"Grief is a natural response to loss." These words resonate with most of us, as we have all experienced loss in one form or another. But what happens when we're confronted with a Black woman's natural response to the loss of an abusive relationship? Too often, society responds with impatience, judgment, and shame. Join me as I dive into the importance of acknowledging and supporting the grief experienced by Black survivors of domestic violence. We will explore why we should resist the urge to shame them for their natural response and instead offer compassion and resources to help them heal and remain safe.
The Fear of Returning to Abusive Relationships
One of the primary reasons people may be quick to judge or shame Black survivors of domestic violence for their grief is the fear that they will return to their abusive partners. We've seen the danger they were in, many of us have supported them through it, and we worry that if we let them grieve, they may choose to go back. This fear, while well-intentioned, often leads to verbal shaming, isolation, and the withholding of support from survivors.
Understanding the Nature of Loss and Grief
Loss, as a concept, isn't limited to significant events like the death of a loved one. We experience smaller losses daily, from misplacing a favorite item to losing time due to unexpected delays. All these losses trigger physical and emotional responses, including grief. Grief is not just sadness; it can encompass self-blame, loneliness, anger, and desperation.
The Dangerous Consequences of Hidden Grief
Shaming survivors into hiding their grief can have detrimental effects, particularly in the context of domestic violence. When survivors cannot share their emotions with a supportive community, they become vulnerable to abusers who may exploit their emotional turmoil. Abusers often use manipulation tactics, like hoovering (rekindling a relationship), to regain control.
Normalizing Grief and Compassion
In most situations, people understand and sympathize with others' grief. Whether it's losing a cherished possession, a job, or a close friend, we tend to show compassion and support because we can relate to the feelings of loss. However, when it comes to the grief of Black survivors of domestic violence, society takes a different stance. We all know it is natural to miss someone you love, and that is no different for a survivor of domestic violence. The only thing she can’t do that other grieving people can do is act on her feelings. She cannot act on her feelings of missing her abuser because he’s dangerous.
A Call to Action
Statistics are alarming: between 2016 and 2020, 36% of all homicides in Iowa involved Black individuals, with 38% of these being Black women who lost their lives due to domestic violence. Countless others from our community indirectly lost their lives due to factors like suicide, sexually-transmitted illnesses, chronic illnesses, and other deadly conditions.
To address this issue and create a safer community for Black survivors of domestic violence, we must:
Show compassion and support for survivors' natural responses to loss, without judgment or shame. Encourage them to express their true feelings and seek healthy outlets for their grief.

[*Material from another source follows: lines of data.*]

-- ==== Sys2Proof/Laws/PerInstr.lean ====
section
/-! SUPPORT. Statements made per instruction: each row's own bits, as spec/opcode_table.json numbers them, decode to it. -/
namespace Sys2Proof.Laws.TableRow

/-- A command's encoding has RSVD zero and decodes to it as a 32-bit row (30_encoding.md rules R71 and R72); a datapath
operation's label decodes to it as an 8-bit row (rule R82). -/
def Statement (i : Instr) : Prop :=
  match encode i with
  | .cmd32 w => w.extractLsb' 8 24 = 0 ∧ decodeTableWord 32 w.toNat = some i
  | .uop label => decodeTableWord 8 label.toNat = some i

theorem init : Statement .init := ⟨by decide, by decide⟩
theorem write : Statement .write := ⟨by decide, by decide⟩
theorem finish : Statement .finish := ⟨by decide, by decide⟩
theorem hash : Statement .hash := ⟨by decide, by decide⟩
theorem laneInit : Statement .laneInit := rfl
theorem shortInit : Statement .shortInit := rfl
theorem round : Statement .round := rfl
theorem merge : Statement .merge := rfl
theorem converge : Statement .converge := rfl
theorem lenAdd : Statement .lenAdd := rfl
theorem avalanche : Statement .avalanche := rfl
theorem stripe : Statement .stripe := rfl
theorem stripes : Statement .stripes := rfl
theorem tail8 : Statement .tail8 := rfl
theorem tail4 : Statement .tail4 := rfl
theorem tail1 : Statement .tail1 := rfl
theorem tail : Statement .tail := rfl

end Sys2Proof.Laws.TableRow
end

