-- ==== Sys2Proof/Tests/Slice0.lean ====
section
/-! SUPPORT. Tests of the model, their results from spec/95_test_vectors.md and spec/30_encoding.md, and witnesses that meet
the hypotheses of each statement. -/
-- One theorem after the other: a thread for each asks for more memory than the check allows.
set_option Elab.async false

namespace Sys2Proof.Tests
open Sys2Proof Sys2Proof.Machine

-- Small states

/-- The bytes d from an address on. -/
def bytesAt (a : Nat) (d : List Byte) : Memory := (List.range d.length).zipWith (fun i b => (a + i, b)) d
/-- "0123456789" repeated, n bytes. -/
def digits (n : Nat) : List Byte := (List.range n).map fun i => BitVec.ofNat 8 (0x30 + i % 10)
/-- Bytes 0x00, 0x01, ... -/
def count (n : Nat) : List Byte := (List.range n).map fun i => BitVec.ofNat 8 i
/-- An operand register the host has written. -/
def reg (v : Word) : OperandReg := ⟨v, true, true⟩
/-- Every operand written, no context, "0123456789" x 4 at 0x1000. -/
def demo (seed a n : Word) : State :=
  { State.reset with seedIn := reg seed, srcAddr := reg a, lenIn := reg n, mem := bytesAt 0x1000 (digits 40) }
/-- A context under seed 0 that holds the first n < 32 digits. -/
def held (n : Nat) : Context :=
  ⟨true, 0, laneInit 0, Vector.ofFn fun i => (digits 32).getD i.val 0, BitVec.ofNat 6 n, BitVec.ofNat 64 n⟩
/-- `demo` with that context. -/
def stream (n : Nat) (a len : Word) : State := { demo 0 a len with ctx := held n }
/-- The context of 95_test_vectors.md D-S5: "0123456789" x 4 under seed 0. -/
def forty : Context :=
  ⟨true, 0, ⟨0x634717ECA7971F5C, 0x22B02028FA83C110, 0x2B165A1CE1C25F52, 0x29AC695538594804⟩,
    Vector.ofFn fun i => ((digits 40).drop 32).getD i.val 0, 8, 40⟩
/-- The state a result goes on in. -/
def after : Result → Option State
  | .next t => some t
  | _ => none
/-- A state with a datapath record. -/
def withDp (dp : Datapath) : State := { State.reset with dp := dp }
/-- What a datapath operation leaves. -/
def dpAfter (i : Instr) (dp : Datapath) : Option Datapath := (after (exec i (withDp dp))).map (·.dp)

-- Decoding: each row's word written bit by bit from 30_encoding.md rules R72 and R82

theorem test_decode_init : decode [0b00000001, 0, 0, 0] = .ok .init ∧
    decodeTableWord 32 0b00000000000000000000000000000001 = some .init := by decide
theorem test_decode_write : decode [0b00000010, 0, 0, 0] = .ok .write ∧
    decodeTableWord 32 0b00000000000000000000000000000010 = some .write := by decide
theorem test_decode_finish : decode [0b00000011, 0, 0, 0] = .ok .finish ∧
    decodeTableWord 32 0b00000000000000000000000000000011 = some .finish := by decide
theorem test_decode_hash : decode [0b00000100, 0, 0, 0] = .ok .hash ∧
    decodeTableWord 32 0b00000000000000000000000000000100 = some .hash := by decide
theorem test_decode_mixing : decodeUop 0b00001 = .ok .laneInit ∧ decodeUop 0b00010 = .ok .shortInit ∧
    decodeUop 0b00011 = .ok .round ∧ decodeUop 0b00100 = .ok .merge ∧ decodeUop 0b00101 = .ok .converge ∧
    decodeUop 0b00110 = .ok .lenAdd ∧ decodeUop 0b00111 = .ok .avalanche := by decide
theorem test_decode_stripe_tail : decodeUop 0b01000 = .ok .stripe ∧ decodeUop 0b01001 = .ok .stripes ∧
    decodeUop 0b01010 = .ok .tail8 ∧ decodeUop 0b01011 = .ok .tail4 ∧ decodeUop 0b01100 = .ok .tail1 ∧
    decodeUop 0b01101 = .ok .tail := by decide
/-- D-E3 to D-E6, and the labels that name nothing. -/
theorem test_decode_illegal : decode [0, 0, 0, 0] = .error .reservedOpcode ∧ decode [5, 0, 0, 0] = .error .reservedOpcode ∧
    decode [1, 1, 0, 0] = .error .reservedBits ∧ decode [0xFF, 0, 0, 0] = .error .reservedOpcode ∧
    decode [1, 0, 0, 0x80] = .error .reservedBits ∧ decodeUop 0b00000 = .error .unnamedLabel ∧
    decodeUop 0b01110 = .error .unnamedLabel ∧ decodeUop 0b11111 = .error .unnamedLabel ∧
    decode [0b00100001] = .error .unnamedLabel ∧ decode [] = .error .badLength ∧
    decode [1, 0] = .error .badLength := by decide
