-- ==== Sys2Proof/Machine/RegTable.lean ====
section
/-!
DEFINITION. The registers of every unit register block, as the register entries of the spec's chapters list
them: name, offset, stride and count, levels, retention class, and fields with access code, reset value
and permitted values (R7-R14, R24, R25).
-/
namespace Sys2Proof.Machine

/-- The access codes of Table 0-3. -/
inductive Acc where
  | rw | ro | wo | w1c | w1s | rc
  deriving DecidableEq, Repr

/-- The retention classes of Table 0-4. -/
inductive RClass where
  | A | W | S | L | V | D | F
  deriving DecidableEq, Repr

/-- The lowest level that may make an access: the privilege levels, or for class D registers the debug
levels none, observe and full (R743). -/
inductive Lvl where
  | k | s | u | dbgNone | dbgObs | dbgFull
  deriving DecidableEq, Repr

/-- The registers of the register blocks. -/
inductive RegName where
  | unitId | unitState | unitOwner | dieTemp | dieTherm | paceMon | paceCfg | stallUnit | stallStatus
  | stallLast | stallBound | tbCtl | tbStatus | tbNow | tbLoad | tbTrim | tbOffset | tbPpsStamp | coreSpecctl
  | coreExec | winBase | winAttr | winReloc | homeSlice | slcPart | xrBase | xrAttr | l2Ctl | l2Waymask
  | slcCtl | cmOp | cmStatus | coreMesh | memRangeBase | memRangeAttr | mcMark | mcEcc | mcLastUe | mcScrub
  | mcSched | mcShare | mcCfg | mcStatus | evSrc | coreInbox | mbxMsg | mbxStatus | mbxAck | mbxBell
  | mbxBellmask | mbxBellclr | mbxPerm | mbxLastack | cadCfg | cadPhase | cadBsn | bufBase | bufAttr
  | seTbl | seReload | seRtport | seChk | seLate | seLast | tdmCfg | tdmStatus | tdmSlot | cgCfg | cgHist
  | commitCtl | cgStat | commitLast | twinCtl | twinInmask | lqCfg | lqLink | lqErr | portMac | mgtMac
  | ringBase | mgtRingBase | ringIdx | mgtRingIdx | rmbxDest | rmbxMsg | rmbxStat | trlDev | trlBound
  | trlRtSel | trlRt | remWin | expWin | pcieCfg | pcieCfga | pcieCfgd | pcieAp | mgtCfg | aedStatus
  | aedSeq | epochPost | epochCtl | epochAck | corePwr | regHold | deepCtl | pwrCause | pwrRecDoze | pwrRecNap
  | pwrRecHold | pwrRecOff | pwrRecDeep | padHold | padRelease | supplyStat | bootStatus | bootAttempt
  | fuseKeys | meas | errStatus | errCode | errAddr | errDt | hbStatus | hbCmd | hbTrig | hbTdm | hbNetA
  | hbNetB | hbSmac | sentCtl | sentPet | sentStat | wdogCfg | wdogPet | elogCtl | elogSel | elogData
  | elogIn | gpioFilt | alarmCfg | crbCtl | crbKey | crbPorts | crbHs | crbEcc | crbEccAddr | crbVote
  | rhStat | rhKey | dbgChal | dbgUnlkCtl | dbgUnlkKey | dbgUnlkSig | dbgLevel | cdbgCmd | cdbgCfg | cdbgStat
  | cdbgPc | cdbgPcs | cdbgRsel | cdbgRdata | cdbgCmp | cdbgCmpc | dbmCtl | dbmAddr | dbmStat | dbmData
  | vtOut | vtIn | trcSrc | tsCtl | tsBase | tsPtr | tsTrig | tsTdt | tsDrop
  deriving DecidableEq, Repr

/-- One field of a register: place, width, access code, reset value, retention class where it differs
from the register's, and the permitted values (none listed: every value) (R12). -/
structure FieldRow where
  lo : Nat
  w : Nat
  acc : Acc
  reset : Nat
  cls : Option RClass
  ok : List (Nat × Nat)
  deriving DecidableEq, Repr

/-- One register, or an array of like registers. -/
structure RegRow where
  name : RegName
  off : Nat
  stride : Nat
  count : Nat
  rd : Lvl
  wr : Lvl
  cls : RClass
  fields : List FieldRow
  deriving DecidableEq, Repr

Provide resources to help survivors navigate their grief. The Black therapists in Iowa Directory, available on #BacktheBlack website, is an excellent resource for survivors to find professionals who can assist them in their healing journey.
Acknowledge our own grief and loss if we are supporting survivors. Understand that the image of a "perfect couple" was often an illusion, and it's natural to feel a sense of loss ourselves. Seek support and resources to cope with these feelings.
Provide helpful distractions for grieving survivors. If she reaches out telling you she’s having a difficult time, or you notice a survivor’s grief, invite her to go do something to help provide distraction. Whether it be a trip to the movies, going to get her nails done, or just to come over and spend time together, give her an opportunity to be distracted from her feelings of grief.
Grief is a universal response to loss, and it's time we recognize and honor the grief experienced by Black survivors of domestic violence. By offering compassion, support, and access to resources, we can help #ChangeTheNarrative as we give survivors space to heal and reduce the risk of them returning to abusive relationships. Let's embrace grief as a natural and necessary part of the healing process, not something to be shamed or silenced. Together, we can create a safer and more supportive community for all survivors.